-- ==== Sys2Proof/Machine/Tow.lean ====
section
/-! DEFINITION. The tow (R493-R522): links, arriving frames, BEATs and time, enumeration, rerouting, stranding
and rejoining, loading of barges, and class TOW. What FAVAL, POST, NOTE and LATE frames bring is in
`TowFaval.lean`. -/
namespace Sys2Proof.Machine

/-! ### Barges -/

/-- The barge takes a state (R518). -/
def bargeTo (a st : Nat) (s : State) : State :=
  if (bargeAt s a).state = st then s
  else modBarge a (fun b => { b with state := st, stateCycle := s.cyc.number }) s

/-- The other port. -/
def otherPort (x : Nat) : Nat := 1 - x

/-- Its start is complete: `ready` in a BEAT (R503). -/
def towReady (s : State) : Bool := s.fv.started

/-- The port of a barge that leads to the tug: by its paths, or where the ENUM came in (R506, R510). -/
def tugPort (s : State) : Nat := (towPortTo s 0).getD s.tow.upPort

/-! ### Loading (R517) -/

/-- Frames of the barge image set in the active bank: component 4 of the image header (R36, R595). -/
def setBlocks (s : State) : Nat :=
  let base := bankBase (s.img.running.getD s.img.boot.active)
  (leNat (memBytes s.mem (base + 100) 4) + 2047) / 2048

/-- The tug's chart part for barge `a`. -/
def bargeItems (s : State) (a : Nat) : List ChartItem :=
  (slotImgAt s s.img.boot.chart).items.filterMap (fun i => match i with
    | .barge b j => if b = a then some j else none
    | _ => none)

/-- The chart's Towpath table for barge `a`. -/
def bargeTable (s : State) (a : Nat) : TpTable :=
  ((slotImgAt s s.img.boot.chart).items.findSome? (fun i => match i with
    | .bargeTable b t => if b = a then some t else none
    | _ => none)).getD {}

/-- The barge is to be loaded: it is held in its boot ROM, and TOW_RELOAD reports the start. -/
def loadBegin (a : Nat) (s : State) : State :=
  emit 0x4006 a (bargeTo a 2 (modBarge a (fun b => { b with
    loads := sat 16 (b.loads + 1), tries := [], lost := false, beats := 0, missed := 0 })
    (modTowReseq (4 * a) (fun _ => {}) (modTowReseq (4 * a + 1) (fun _ => {}) s)))) (cause := a) (flags := 1)

/-- The image set leaves for every device, then each barge's part of the chart and its Towpath table. -/
def loadSend (as_ : List Nat) (s : State) : State :=
  if as_.isEmpty then s else
  let s := (List.range (setBlocks s)).foldl (fun s k => towCast (.block k (setBlocks s)) s) s
  as_.foldl (fun s a => (towSend 0 a (.chart (bargeItems s a) (bargeTable s a)) s).2) s

/-- One barge is loaded. -/
def startLoad (a : Nat) (s : State) : State := loadSend [a] (loadBegin a s)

=-=-=-=-=

Each line, from the one that holds "def loadSend (as_" through the last line of the entries, must be repeated exactly. Leave out everything else.

def loadSend (as_ : List Nat) (s : State) : State :=
  if as_.isEmpty then s else
  let s := (List.range (setBlocks s)).foldl (fun s k => towCast (.block k (setBlocks s)) s) s
  as_.foldl (fun s a => (towSend 0 a (.chart (bargeItems s a) (bargeTable s a)) s).2) s

/-- One barge is loaded. -/
def startLoad (a : Nat) (s : State) : State := loadSend [a] (loadBegin a s)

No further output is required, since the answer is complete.